The most challenging aspect of the programme so far has been not seeing the changes I wish to see. Change is a really complicated thing and it’s so much more difficult when societal factors are disadvantaging
We receive support from a consultant social worker who is on hand to help guide you through cases and from a practice tutor. The support of the unit is also next to none. I’ve found my unit to be my go-to people to discuss or reflect. We all have a common understanding of what we’re trying to achieve and the difficulties of learning how to be a social worker on the go. It’s been great to bounce ideas off one another and take part in group reflections.
I’m naturally quite a caring person and I find it easy to empathise. I’ve found this really useful when listening to families, making sure they feel heard and letting them decide their own narrative, too. I’m also quite an introvert, and thought the “social” part of social work would be tiring. However, I’ve found that I have my own style when interacting with families and like to take in what they say before saying my bit. I’ve found they appreciate being given the chance to say everything they want to say, especially when they’re going through a process that’s intrusive and difficult.

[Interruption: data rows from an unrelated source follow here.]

-- ==== Sys2Proof/Certificates/Slice0/Obligations.lean ====
section
/-! DEFINITION. The statements for the provers. A clause that rests on a choice of the model's own names its entry of the
assumption log. -/

open Sys2Proof Sys2Proof.Machine

/-! ## The step and the queue of commands -/

/-- A step takes the command at the front of the queue and runs it on the state with the queue's rest. -/
def Obligations.StepRunsTheFrontCommand : Prop :=
  ∀ (c : Instr) (rest : List Instr) (s : State), s.pending = c :: rest → step s = exec c { s with pending := rest }

/-- On an empty queue one local millisecond passes at every port (the model's choice of when, notes/assumptions/1.md): a
running signal timer counts down and at its end sets NO_SIGNAL, with a notice where that is a change (R90, R91); a blank
cadence counts down and at its end makes a blank unit, where fewer than 64 units wait, and restarts at 500 ms (R93,
R167). Nothing else moves. Where the units may stand in the list is the model's reading (notes/assumptions/29.md). -/
def Obligations.IdleStepIsOneMillisecond : Prop :=
  ∀ s : State, s.pending = [] → ∃ joined t, step s = .next t ∧ FellIn s joined t ∧ SameOutsidePorts s t ∧ t.ks = s.ks ∧
    t.pc.previews = s.pc.previews ∧
    (∀ p : Port, t.port p = match s.port p with
      | .off => .off
      | .active v home stream d 0 => .active v home stream d 0
      | .active v home stream _ 1 => .active v home stream .noSignal 0
      | .active v home stream d (n + 2) => .active v home stream d (n + 1)
      | .blanked r home n => .blanked r home (if n ≤ 1 then 500 else n - 1)) ∧
    let units (list : List LinkUnit) (p : Port) : List LinkUnit := match s.port p with
      | .active _ _ _ d 1 => if d = .noSignal then list else list ++ [.notice p (t.notice p)]
      | .blanked r home n => if n ≤ 1 ∧ list.length < 64 then list ++ [.blank p r home] else list
      | _ => list
    ∃ order : List Port, order.Perm allPorts ∧
      joined.rl = { s.rl with transmit := order.foldl units s.rl.transmit }

/-- Every command whose unit spells its row goes on to a next state, and a term whose unit spells another row stops by
name (the model's choice, notes/assumptions/9.md). -/
def Obligations.EveryCommandGoesOn : Prop :=
  ∀ (c : Instr) (s : State), (c.wellFormed = true → ∃ t, exec c s = .next t) ∧
    (c.wellFormed = false → exec c s = .refused .unitOfAnotherRow)

/-- No command changes the queue, which is the model's own, power-on reset included (the model's choice,
notes/assumptions/21.md); only power-on reset changes the room number; the stay clock never decreases except at power-on
reset (R8), and only a local second or a CLOCK_MARK changes it. -/
def Obligations.ClockNeverDecreases : Prop :=
  ∀ (c : Instr) (s t : State), exec c s = .next t → t.pending = s.pending ∧
    ((∀ strap, c ≠ .powerOnReset strap) → t.room = s.room ∧
      (s.su.clock ≤ 4294967295 → s.su.clock ≤ t.su.clock ∧ t.su.clock ≤ 4294967295) ∧
      (c ≠ .localSecond → (∀ u, c ≠ .clockMark u) → t.su.clock = s.su.clock))

/-- POWER_ON_RESET, from every state: every block takes its power-on state and the room number is what the strap pins
say. The model's own queue and choices stay (notes/assumptions/21.md). -/
def Obligations.PowerOnResetLeaves : Prop :=
  ∀ (strap : BitVec 14) (s : State), ∃ t, exec (.powerOnReset strap) s = .next t ∧
    t.room = strap ∧ t.pending = s.pending ∧ t.choices = s.choices ∧
    (t.su.occupancy = .vacant ∧ t.su.stayNumber = 0 ∧ t.su.spend = 0 ∧ t.su.cap = 0 ∧ t.su.packages = 0 ∧
      t.su.discretion = false ∧ t.su.group = 0 ∧ t.su.vacantFirst = 0 ∧ t.su.vacantLast = 0 ∧ t.su.restarted = true ∧
      t.su.lastClosed = none ∧ t.su.clock = 0 ∧ t.su.marksIgnored = 0 ∧ t.su.silenceCount = 0 ∧ t.su.silent = true ∧
      t.su.alert = none ∧ t.dueEvents = []) ∧
    (t.fi = { sending := none, waiting := [], dropped := 0, nextCount := 0 } ∧ t.sf.formatFaults = 0 ∧
      (∀ i : Fin 8, t.sf.remap[i] = none) ∧ t.md.burst = none ∧ t.md.capture = none ∧ t.md.lastRefusal = none ∧
      t.md.checkFailures = 0 ∧ t.md.refusals = 0 ∧ t.md.overruns = 0) ∧
    ((∀ c : Channel, t.entry c = none) ∧ (∀ k : PriceCode, t.price k = none) ∧
      (∀ i : Fin 32, t.ks.sets[i] = { way0 := none, way1 := none, recent := .way0 }) ∧ t.ks.slot = none ∧
      t.ks.replaced = 0 ∧ t.ks.displaced = 0 ∧ (∀ p : Port, t.port p = .off) ∧ t.pc.previews = []) ∧
    (t.lu.ceiling = 5 ∧ t.lu.pin = none ∧ t.lu.failures = 0 ∧ t.lu.lockout = none ∧ t.lu.strict = none ∧
      t.lu.frozen = false ∧ ∀ p : Port, t.lu.unlocks[p] = none) ∧
    t.pu = { purchases := [], silentCount := 0 } ∧
    t.bq = { queue := [], nextSeq := 0, high := 40, low := 32, hold := false } ∧
    t.rl.transmit = [] ∧ t.rl.unanswered = 0

/-! ## The feed -/

/-- R20: a unit that SF discards changes nothing, or raises format faults alone; so does a unit from the room sets that is
no request (R163). The header's kind is byte 0 and its phase bits 7 to 6 of byte 3 (R172). -/
def Obligations.DiscardedUnitsChangeNothing : Prop :=
  ∀ (u : Unit96) (s : State),
    (u.header[0].toNat = 3 → exec (.filler u) s = .next s) ∧
    (u.header[0].toNat = 4 → exec (.feedReturnUnit u) s = .next s) ∧
    (u.header[0].toNat ≠ 32 → exec (.nonRequestUnit u) s = .next s) ∧
    ((u.header[0].toNat = 0 ∨ 5 ≤ u.header[0].toNat ∨
        (u.header[0].toNat ≤ 2 ∧ u.header[3].toNat / 64 = 3)) →
      exec (.formatFault u) s =
        .next { s with sf := { s.sf with formatFaults := min (s.sf.formatFaults + 1) 65535 } }) ∧
    (u.header[0].toNat = 1 → u.header[3].toNat / 64 ≠ 3 →
      (u.stream = 4095 ∨ ∀ p : Port, ∀ v home d timer, s.port p ≠ .active v home (some u.stream) d timer) →
      exec (.mediaUnit u) s = .next s)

A really rewarding moment that has really stood out to me happened about a month before qualifying. The day was rife with challenges – a young person was engaging in activities that were harmful, there were disgruntled parents and a number of professionals to give important information to. It was a day of meetings and reports and paperwork and phonecalls. It was the day I noticed that my practice has improved and that as long as I keep trying, and encouraging the children and families I work with, to keep trying, then change can happen. Even if it’s a small change. The moment wasn’t rewarding because I felt I had made a huge difference to someone’s life, or because a significant event happened that made the job feel all worthwhile. It was rewarding because I could see how having positive relationships with the families I work with, makes all the difference in their lives. I realised it’s not only what you do, it’s how you do it.
My most memorable moment so far would probably be when I went to a nursery to visit a 4-year-old. I used a puppet goat called Mr. Nibbles to talk about his worries. He was able to open up about what life was like at home and told me what worried about his parents. It got to the point where he seemed fed up of talking and I could sense how distressful this might be for him. So we played hide and seek with Mr. Nibbles. I spent half an hour or so repeatedly hiding a puppet goat in random (obvious) places around the room. I won’t forget how, despite the difficulties going on at home, despite the worries he had about his family, the child’s face lit up with pure delight whenever he found Mr. Nibbles.
Self-awareness is so important, to learn if this is the right path for you. If you’re successful, you’re in for a really exciting, difficult yet rewarding and fulfilling journey.